The Paper
Industry plays a very prominent role in the world economy.
The Industry is largely based on a raw material
that is derived from forest crops with harvest rotations that can approach 100
years in length. The sheer volume of timber required for the industry's
production processes is staggering. Since timber is their largest single
production cost, paper firms historically have devoted enormous amounts of
capital to the ownership and management of secure timber resources.
Especially since the end of World War II, the
Paper Industry has experienced a massive wave of technological change that has
transformed its basic operating and process management and control systems.
Where earlier production processes relied on the craft knowledge of skilled
operators and superintendents, newer production processes incorporate
sophisticated sensors, information systems, and software-based process controls.
This shift, which began in the 1970s, has had far-reaching effects on the
industry's fundamental operations. Today, new paper machines are nearly 40 feet
wide, hundreds of feet long, and over two stories high.
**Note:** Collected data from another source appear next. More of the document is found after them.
-- ==== Sys2Proof/Machine/Lane.lean ====
section
/-! DEFINITION. The lane and quad instructions, opcodes 0x80 to 0x8A (R230 to R238). -/

namespace Sys2Proof.Machine

open Host (Outcome)

/-- The mode, random bits and flags-out options of one sub-element of a lane's word (R195, R197, R199, R240). -/
def rctx (f : Fields) (x : LaneIn) (sat : Bool) (sub : Nat) : RCtx := ⟨modeOf f.rm.toNat x.status, rndBits x.rnd x.fibre sub, sat, f.fo⟩

/-! ### Exchanges (R232, R233) -/

/-- The register an exchange writes in a lane. -/
def exchWord (i : Instr) (s : State) (c : SrcCtx) (g : Group) (l : Nat) (b : Word) : Word :=
  let f := fieldsOfInstr i
  let n := laneElems f
  pack (laneWidth f) ((List.range n).map fun j =>
    let e := exchIndex i n (g.wg * n) b (l * n + j)
    elem (laneWidth f) (e % n) (crossVal s c g i (e / n)))

def exchBody (i : Instr) : BodyFn := fun s b g p =>
  fixedBody i (fun x => outW (exchWord i s (srcCtx s b g) g x.lane x.b)) s b g p

def execLxch (f : Fields) (s : State) : Outcome State Fault Refusal := .next (plainWord (.lxch f) (exchBody (.lxch f)) s)
def execLxor (f : Fields) (s : State) : Outcome State Fault Refusal := .next (plainWord (.lxor f) (exchBody (.lxor f)) s)
def execLbcast (f : Fields) (s : State) : Outcome State Fault Refusal := .next (plainWord (.lbcast f) (exchBody (.lbcast f)) s)

/-- The lane at a position of a lane's quad. -/
def quadLane (l pos : Nat) : Nat := l / 4 * 4 + pos

def qxchBody (i : Instr) : BodyFn := fun s b g p =>
  fixedBody i (fun x => outW (crossVal s (srcCtx s b g) g i (quadLane x.lane (field x.b 0 2)))) s b g p

def execQxch (f : Fields) (s : State) : Outcome State Fault Refusal := .next (plainWord (.qxch f) (qxchBody (.qxch f)) s)

/-! ### Derivatives (R234) -/

/-- `round_rm(p − q)` of each element: FSUB. -/
def subElems (f : Fields) (x : LaneIn) (p q : Word) : Word × Flags :=
  let t := tyOf f
  let fm := fmtOfTy t
  let rs := (List.range t.count).map fun j =>
    let d (w : Word) : FV := fm.flushIn f.fi (fm.decode (elem t.width j w))
    fvAdd fm (rctx f x false j) (d p) (d q).negate
  (pack t.width (rs.map fun r => fm.encode r.1), rs.foldl (fun a r => a ||| r.2) 0)

def ddxBody (i : Instr) (hi lo : Nat → Nat) : BodyFn := fun s b g p =>
  let c := srcCtx s b g
  fixedBody i (fun x => outWF (subElems (fieldsOfInstr i) x (crossVal s c g i (quadLane x.lane (hi (x.lane % 4))))
    (crossVal s c g i (quadLane x.lane (lo (x.lane % 4)))))) s b g p

def execQddx (f : Fields) (s : State) : Outcome State Fault Refusal :=
  .next (plainWord (.qddx f) (ddxBody (.qddx f) (fun q => q ||| 1) (fun q => q &&& 2)) s)

def execQddy (f : Fields) (s : State) : Outcome State Fault Refusal :=
  .next (plainWord (.qddy f) (ddxBody (.qddy f) (fun q => q ||| 2) (fun q => q &&& 1)) s)

/-! ### Reductions and scans (R235) -/

/-- The combination of integer elements; the identity of an empty set. -/
def combineInt (sh : Shape) (sat : Bool) (op : Nat) (xs : List Nat) : Nat :=
  match op with
  | 0 => sh.fit sat (xs.foldl (fun (a : Int) x => a + sh.val x) 0)
  | 1 => wrapN (xs.foldl (fun (a : Int) x => if sh.val x < a then sh.val x else a) sh.hi) sh.w
  | 2 => wrapN (xs.foldl (fun (a : Int) x => if a < sh.val x then sh.val x else a) sh.lo) sh.w
  | 3 => xs.foldl (fun a x => Nat.land a x) (2 ^ sh.w - 1)
  | 4 => xs.foldl (fun a x => Nat.lor a x) 0
  | _ => xs.foldl (fun a x => Nat.xor a x) 0

/-- The combination of float elements, in lane order. -/
def combineFloat (fm : Fmt) (fi fo : Bool) (c : RCtx) (op : Nat) (xs : List Nat) : Nat × Flags :=
  let vs := xs.map fun x => fm.flushIn fi (fm.decode x)
  match vs with
  | [] => (fm.encode (match op with | 0 => .fin false 0 0 | 1 => .inf false | _ => .inf true), 0)
  | v :: rest =>
    let start : FV × Flags := (if v.isNaN then .nan false else v, nvOf vs)
    let r := rest.foldl (fun (acc : FV × Flags) x =>
      let y := match op with
        | 0 => fvAdd fm { c with sat := false, fo := false } acc.1 x
        | 1 => fvMinMax fm false false true acc.1 x
        | _ => fvMinMax fm false true true acc.1 x
      (y.1, acc.2 ||| y.2)) start
    let o := fm.passOut fo r.1
    (fm.encode o.1, r.2 ||| o.2)

/-- The combination of a set of lanes' registers, element by element. -/
def combineWord (i : Instr) (x : LaneIn) (s : State) (c : SrcCtx) (g : Group) (ls : List Nat) : Word × Flags :=
  let f := fieldsOfInstr i
  let t := tyOf f
  let op := x.b.toNat % 8
  let regs := ls.map (crossVal s c g i)
  let rs : List (Nat × Flags) := (List.range t.count).map fun j =>
    let xs := regs.map (elem t.width j)
    if t.isFloat then combineFloat (fmtOfTy t) f.fi f.fo (rctx f x false j) op xs else (combineInt (shOf f) f.sat op xs, 0)
  (pack t.width (rs.map Prod.fst), rs.foldl (fun a r => a ||| r.2) 0)

/-- An operation code outside the table traps (R235), and saturation of any operation but the integer sum, whatever the guard (R67, R230, R238).
Where a k register gives the operation it is judged at issue, once the register is full (DESIGN CHOICE, log entry 219). -/
def combineBar (i : Instr) (scan : Bool) : BarFn := fun s b g present =>
  let f := fieldsOfInstr i
  let lanes := g.participants present f
  match lowestLane present with
  | none => none
  | some l =>
    let v := (srcB s (srcCtx s b g) g l i).toNat
    if emptyAt g l f.sb.toNat then none
    else if f.sat ∧ v % 8 ≠ 0 then some (.illegalField, present, 0, 0)
    else if lanes ≠ 0 ∧ (v ≥ 16 ∨ v % 8 ≥ (if (tyOf f).isFloat then 3 else 6) ∨ (scan = false ∧ v ≥ 8)) then some (.illegalOperand, lanes, 0, 0)
    else none

def lreduceBody (i : Instr) : BodyFn := fun s b g p =>
  fixedBody i (fun x => outWF (combineWord i x s (srcCtx s b g) g (lanesOf (g.actors p (fieldsOfInstr i))))) s b g p

def lscanBody (i : Instr) : BodyFn := fun s b g p =>
  fixedBody i (fun x => outWF (combineWord i x s (srcCtx s b g) g
    (scanSet (g.actors p (fieldsOfInstr i)) x.lane (bitN x.b.toNat 3)))) s b g p

def execLreduce (f : Fields) (s : State) : Outcome State Fault Refusal :=
  .next (runWord (.lreduce f) alwaysReady (combineBar (.lreduce f) false) (lreduceBody (.lreduce f)) s)

def execLscan (f : Fields) (s : State) : Outcome State Fault Refusal :=
  .next (runWord (.lscan f) alwaysReady (combineBar (.lscan f) true) (lscanBody (.lscan f)) s)

/-! ### KGET, HELPER, SUBSWZ (R236, R237) -/

/-- The lane operations of a word in flight whose operands are A and B. -/
def abOps (i : Instr) (s : State) (b : Batch) (g : Group) (lanes : Mask) : List LaneOp :=
  let c := srcCtx s b g
  (lanesOf lanes).map fun l =>
    let x := srcA s c g l i
    let y := srcB s c g l i
    ⟨l, x, y, [], eaOf i x y, 0⟩

def kgetBody (i : Instr) : BodyFn := fun s b g p =>
  ((launchFlight i .kget (abOps i s b g (partLanes g p i)) s b g).1, none)

def execKget (f : Fields) (s : State) : Outcome State Fault Refusal := .next (plainWord (.kget f) (kgetBody (.kget f)) s)

def resHelper (x : LaneIn) : LaneOut := outP (x.status.getLsbD 24)
def execHelper (f : Fields) (s : State) : Outcome State Fault Refusal := .next (fixedWord (.helper f) resHelper s)

def resSubswz (f : Fields) : LaneIn → LaneOut := out2 (subswzW (laneWidth f))
def execSubswz (f : Fields) (s : State) : Outcome State Fault Refusal := .next (fixedWord (.subswz f) (resSubswz f) s)

end Sys2Proof.Machine
end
The Industry's
capital-intensive pulping and papermaking facilities, which can cost up to 1.5
billion dollars, are designed as high tech computer-based operating systems with
paper machines that run at speeds exceeding 60 miles per hour with production
outputs of up to 500,000 tons per year.
This significant technological advancement in
the Paper Industry has required investments of hundreds of billions of dollars.
In fact, the annual capital investment in the US Paper Industry has ranged from
8 to 15 billion dollars per year over the last two decades.4
This has required firms to develop and manage increasingly complex relationships
with external and internal suppliers of ever more complex production equipment
(including software controls). Automated process control systems also have
introduced far-reaching changes into the types of skills needed by production
crews, requiring firms to make substantial investments in the training of hourly
workers and supervisors, growing numbers of process engineers, and new
organizational systems for operations management.